- Born: Martin Henry Foran c. 1850 Kilkee, County Clare
- Died: 25 April 1908 Fitzroy, Victoria

= Harry Foran =

Australian journalist

Martin Henry "Harry" Foran (c. 1850 - 25 April 1908) was an Australian schoolteacher and journalist.

Foran was born near Kilkee in County Clare to James Forhen, head of a fishing family. After considering the priesthood Foran became a student teacher in 1871, but legal trouble associated with his involvement in tenant reform and the campaign for home rule led him to migrate to Victoria in 1876. He returned to teaching, and again became known as a troublemaker; his licence was withheld until 1885 in an attempt to be rid of him. He was suspended on charges of disciplinary and sexual misconduct in 1888; although he was cleared, the case was reopened in April 1889 and he was dismissed, losing a subsequent appeal to the Supreme Court. The case attracted significant media attention and Foran became something of a celebrity.

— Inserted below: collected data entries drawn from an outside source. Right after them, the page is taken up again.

theorem EngineInv.stagePeriod {s : State} (h : EngineInv s) (c : Close) : EngineInv (stagePeriod c s) := by
  by_cases hdue : c.periodDue = true
  · rw [stagePeriod_due hdue]
    obtain ⟨hl, ho⟩ := periodTaken_blocks c s
    refine EngineInv.handWork (h.of_engine hl (by rw [ho]) fun d hd => ?_) (periodTaken_work c s)
    cases d with
    | i =>
      unfold hasWork
      rw [ho]
      exact hd
    | p => exact periodTaken_work c s
  · rw [stagePeriod_noPeriod (by simpa using hdue)]
    exact h.of_blocks rfl rfl rfl rfl

theorem EngineInv.stageEffect {s : State} (h : EngineInv s) (st : Stage) (c : Close) : EngineInv (stageEffect st c s) := by
  cases st with
  | direct => apply h.of_blocks <;> simp only [Machine.stageEffect, stageDirect]
  | zones => apply h.of_blocks <;> simp only [Machine.stageEffect, stageZones]
  | residual => apply h.of_blocks <;> simp only [Machine.stageEffect, stageResidual]
  | price => apply h.of_blocks <;> simp only [Machine.stageEffect, stagePrice]
  | occupancy => exact h.stageOccupancy c
  | period => exact h.stagePeriod c
  | summary =>
    refine EngineInv.offerSummary (s := { s with results := ChangeResults.initial, close := _ }) ?_ _
    exact h.of_blocks rfl rfl rfl rfl
  | changes =>
    obtain ⟨_, _, _, _, _, _, hframe⟩ := stageChanges_frame c s
    rw [show Machine.stageEffect .changes c s = stageChanges c s from rfl, hframe]
    exact h.of_blocks rfl rfl rfl rfl
  | finish => exact h.of_blocks rfl rfl rfl rfl

theorem EngineInv.runStage {s : State} (h : EngineInv s) (st : Stage) : EngineInv (runStage st s) := by
  unfold Machine.runStage
  split
  · split
    · exact h.stageEffect st _
    · exact h
  · exact h

/-- A boundary ends the close in progress and leaves what it has handed to the engine (R88). -/
theorem EngineInv.boundary {s : State} (h : EngineInv s) (b : Time) : EngineInv (beginClose b (finishClose s)) := by
  have hdone : EngineInv (finishClose s) := finishClose_keeps (fun st _ hs => hs.runStage st) h
  unfold beginClose
  obtain ⟨_, hraise⟩ := raiseIf_frame ((finishClose s).live.any (·.goesStale)) .meterStale _
  rw [hraise]
  exact hdone.of_blocks rfl rfl rfl rfl

/-! ## Every move of the ledger -/

theorem UpstreamFree.noRead {s : State} (h : UpstreamFree s) : s.link.forwarded = none := by
  have hfree : s.link.forwarded.isNone = true := (Bool.and_eq_true_iff.mp h).1
  exact Option.isNone_iff_eq_none.mp hfree

theorem State.recordReady_some {s : State} (h : s.recordReady = true) :
    ∃ r, s.out.record = some r ∧ r.step = .waiting := by
  unfold State.recordReady at h
  split at h
  · next r hr =>
    simp only [Bool.and_eq_true, beq_iff_eq] at h
    obtain ⟨⟨hs, _⟩, _⟩ := h
    exact ⟨r, hr, hs⟩
  · cases h

theorem WriteOutInv.freed {s : State} (h : WriteOutInv s) : WriteOutInv (grant (freePort s)) :=
  (h.of_link _).granted

theorem LedgerMove.engineInv {u v : State} (h : LedgerMove u v) (hinv : EngineInv u) : EngineInv v := by
  cases h with
  | stays => exact hinv
  | postsWrite w =>
    obtain ⟨l, a, hframe⟩ := postWrite_frame w u
    exact .of_link hinv (hinv.link.postWrite w) ⟨l, a, u.status, hframe⟩
  | forwardsRead r hfree =>
    refine .of_link hinv (hinv.link.forwardRead r hfree.noRead) ?_
    unfold forwardRead
    split
    · exact ⟨u.link, _, u.status, rfl⟩
    · obtain ⟨l, hframe⟩ := grant_frame (requestRead { u with link := { u.link with forwarded := some r }, answer := none })
      exact ⟨l, none, u.status, hframe⟩
  | endsDrain w hport =>
    obtain ⟨l, hframe⟩ := endDrain_frame u
    exact .of_link hinv (hinv.link.endDrain hport) ⟨l, u.answer, u.status, hframe⟩
  | discardsDrain w hport =>
    obtain ⟨l, st, hframe⟩ := discardDrain_frame u
    exact .of_link hinv (hinv.link.discardDrain hport) ⟨l, u.answer, st, hframe⟩
  | endsRead q r hport =>
    obtain ⟨l, a, hframe⟩ := endRead_frame r u
    exact .of_link hinv (hinv.link.endRead hport r) ⟨l, a, u.status, hframe⟩
  | failsBurst w hport =>
    obtain ⟨_, _, _, hframe⟩ := failRecord_frame u
    exact ⟨hinv.out.failRecord.freed, hinv.link.endBurst hport (by rw [hframe])⟩
  | endsDisregarded x hport => exact ⟨hinv.out.freed, hinv.link.endDisregarded hport⟩
  | ages n => exact ⟨hinv.out.of_link _, hinv.link.age n⟩
  | startsRecord hready =>
    obtain ⟨r, hr, hs⟩ := State.recordReady_some hready
    exact ⟨((hinv.advance .first).of_link _).granted, hinv.link.requestFirst hr hs⟩
  | acceptsFirst w hport =>
    exact ⟨((hinv.advance .second).of_link _).granted, hinv.link.requestSecond hport⟩
  | completesRecord w c hport hc =>
    obtain ⟨_, _, _, _, _, hframe⟩ := completeRecord_frame c u
    exact ⟨(hinv.out.completeRecord hc).freed, hinv.link.endBurst (.inr hport) (by rw [hframe])⟩
  | exportsRecords n hn => exact hinv.exportRecords hn
  | resendsPeriod hwork => exact hinv.handWork hwork
  | asksPeriod => exact hinv.of_engine rfl rfl fun d hd => (by cases d <;> exact hd)
  | resetsBus => exact hinv.resetBus
  | runsStage st => exact hinv.runStage st
  | reachesBoundary b _ => exact hinv.boundary b

theorem Moves.engineInv {s t : State} (h : Moves s t) (hinv : EngineInv s) : EngineInv t := by
  obtain ⟨_, _, hu, _, hmove, ht⟩ := h
  exact (hmove.engineInv (hinv.of_ledger hu)).of_ledger ht
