-- ==== Sys2Proof/Config.lean ====
section
/-! DEFINITION. What is fixed for the life of a core: the parameters of 00_scope R9 and the fixed sizes of R8.
The run-time parameters are carried in `State` as plain data that no step writes (log 2), so that a statement over every
state is a statement over every value of them. -/

namespace Sys2Proof

/-- `MIRRORING`: the name-table mirroring mode of the cartridge (R9, R91). -/
inductive Mirroring where
  | horizontal
  | vertical
  deriving DecidableEq, Repr

/-- `BRK_MODE`: what BRK does (R9, R282, D8). -/
inductive BrkMode where
  /-- The canonical software interrupt through `$FFFE`. -/
  | interrupt
  /-- The stop of a stand-alone test harness. -/
  | halt
  deriving DecidableEq, Repr

/-- `len(PRG_ROM)`: the two image sizes that are admitted (R80). -/
inductive PrgSize where
  | kib16
  | kib32
  deriving DecidableEq, Repr

/-- The number of bytes of a PRG image (R80). -/
def PrgSize.bytes : PrgSize → Nat
  | .kib16 => 0x4000
  | .kib32 => 0x8000

/-- The parameters of R9 that are consulted while the core runs, with R9's defaults. -/
structure Params where
  /-- `BRK_MODE` (D8). -/
  brkMode : BrkMode := .interrupt
  /-- `UNMAPPED_READ`, OPEN (R78, D18, U2). -/
  unmappedRead : Byte := 0xFF
  /-- `PPU_WO_READ`, OPEN (R335, D20, U3). -/
  ppuWoRead : Byte := 0x00
  /-- `PPU_SKIP_DOT0` (R373, D25). -/
  skipDot0 : Bool := true
  /-- `PC_ADVANCE_BY_VALUE_COMPARE` (R156, D10, U5). -/
  pcAdvanceByValueCompare : Bool := false
  deriving DecidableEq, Repr

namespace Config

/-- `NMI_CYCLES`: the cost of an NMI entry (R9, R470, D7, C2). -/
def nmiCycles : Nat := 7

/-- PPU dots per CPU cycle (R8, R430). -/
def dotsPerCycle : Nat := 3

/-- `len(CHR_ROM)` (R9, R90, D22). -/
def chrBytes : Nat := 0x2000

/-- Work RAM (R8). -/
def ramBytes : Nat := 0x800

/-- Physical name-table memory (R8). -/
def vramBytes : Nat := 0x800

/-- The palette table (R8). -/
def paletteBytes : Nat := 0x20

/-- OAM: 64 sprites of 4 bytes (R8, R72). -/
def oamBytes : Nat := 0x100

/-- The bytes of one OAM DMA (R436). -/
def dmaBytes : Nat := 256

/-- Staged sprites per scanline (R44). -/
def stagedSprites : Nat := 8

/-- The vectors (R8, R82). -/
def nmiVector : Addr := 0xFFFA
def resetVector : Addr := 0xFFFC
def brkVector : Addr := 0xFFFE

end Config

end Sys2Proof
end

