-- ==== Sys2Proof/Machine/Loads.lean ====
section
/-! DEFINITION. Loads, stores and transfers (41_load_store_transfer R190 to R201). Every meaning is evaluated with `pc = pc0 +16 1` and leaves
`BusTick` to `tick`. -/

namespace Sys2Proof.Machine

/-- LDA (R190). -/
def execLda (o : Operand) (s : State) : Result := readOperand o (fun m s => s.writeA m) s

/-- LDX (R191). -/
def execLdx (o : Operand) (s : State) : Result := readOperand o (fun m s => s.writeX m) s

/-- LDY (R192). -/
def execLdy (o : Operand) (s : State) : Result := readOperand o (fun m s => s.writeY m) s

/-- STA (R193). -/
def execSta (o : Operand) (s : State) : Result := storeOperand o s.a s

/-- STX (R194). -/
def execStx (o : Operand) (s : State) : Result := storeOperand o s.x s

/-- STY (R195). -/
def execSty (o : Operand) (s : State) : Result := storeOperand o s.y s

/-- TAX (R196). -/
def execTax (s : State) : Result := implied (fun s => s.writeX s.a) s

/-- TAY (R197). -/
def execTay (s : State) : Result := implied (fun s => s.writeY s.a) s

/-- TXA (R198). -/
def execTxa (s : State) : Result := implied (fun s => s.writeA s.x) s

/-- TYA (R199). -/
def execTya (s : State) : Result := implied (fun s => s.writeA s.y) s

/-- TSX (R200). -/
def execTsx (s : State) : Result := implied (fun s => s.writeX s.sp) s

/-- TXS (R201): no flag changes. -/
def execTxs (s : State) : Result := implied (fun s => s.writeSp s.x) s

end Sys2Proof.Machine
end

Relocating to Sydney in 1893, Foran worked as a journalist and a regular speaker in the Domain. Appealing mainly to the Catholic working class, he became associated with the radical wing of the Protectionist Party, opposing the Labour Leagues on the grounds of "atheistic socialism, opportunism and Protestant bigotry". He edited Sydney Irish World from 1894 to 1895 and ran for the New South Wales Parliament in 1894, 1895, 1898 and 1901 as an independent, without success; he came second to Premier George Reid running for the first federal election in East Sydney. During this time he earned the nicknames the "Domain Demosthenes" and "the Mayor of Hyde Park".

In 1902, he returned to Melbourne and continued his activities on Yarra Bank, running for Melbourne Ports in 1903. Despite his early opposition he joined the Labor Party in 1904; he contributed occasionally to the Catholic weekly the Tribune and was clearly associated with the Labor Party's Catholic wing. His health, however, began to fail and he died almost penniless at St Vincent's Hospital in Fitzroy of jaundice and hydatids. He was remembered variously as a "political failure", a "knight of the Southern Cross" and "probably the most fluent public speaker in Australia".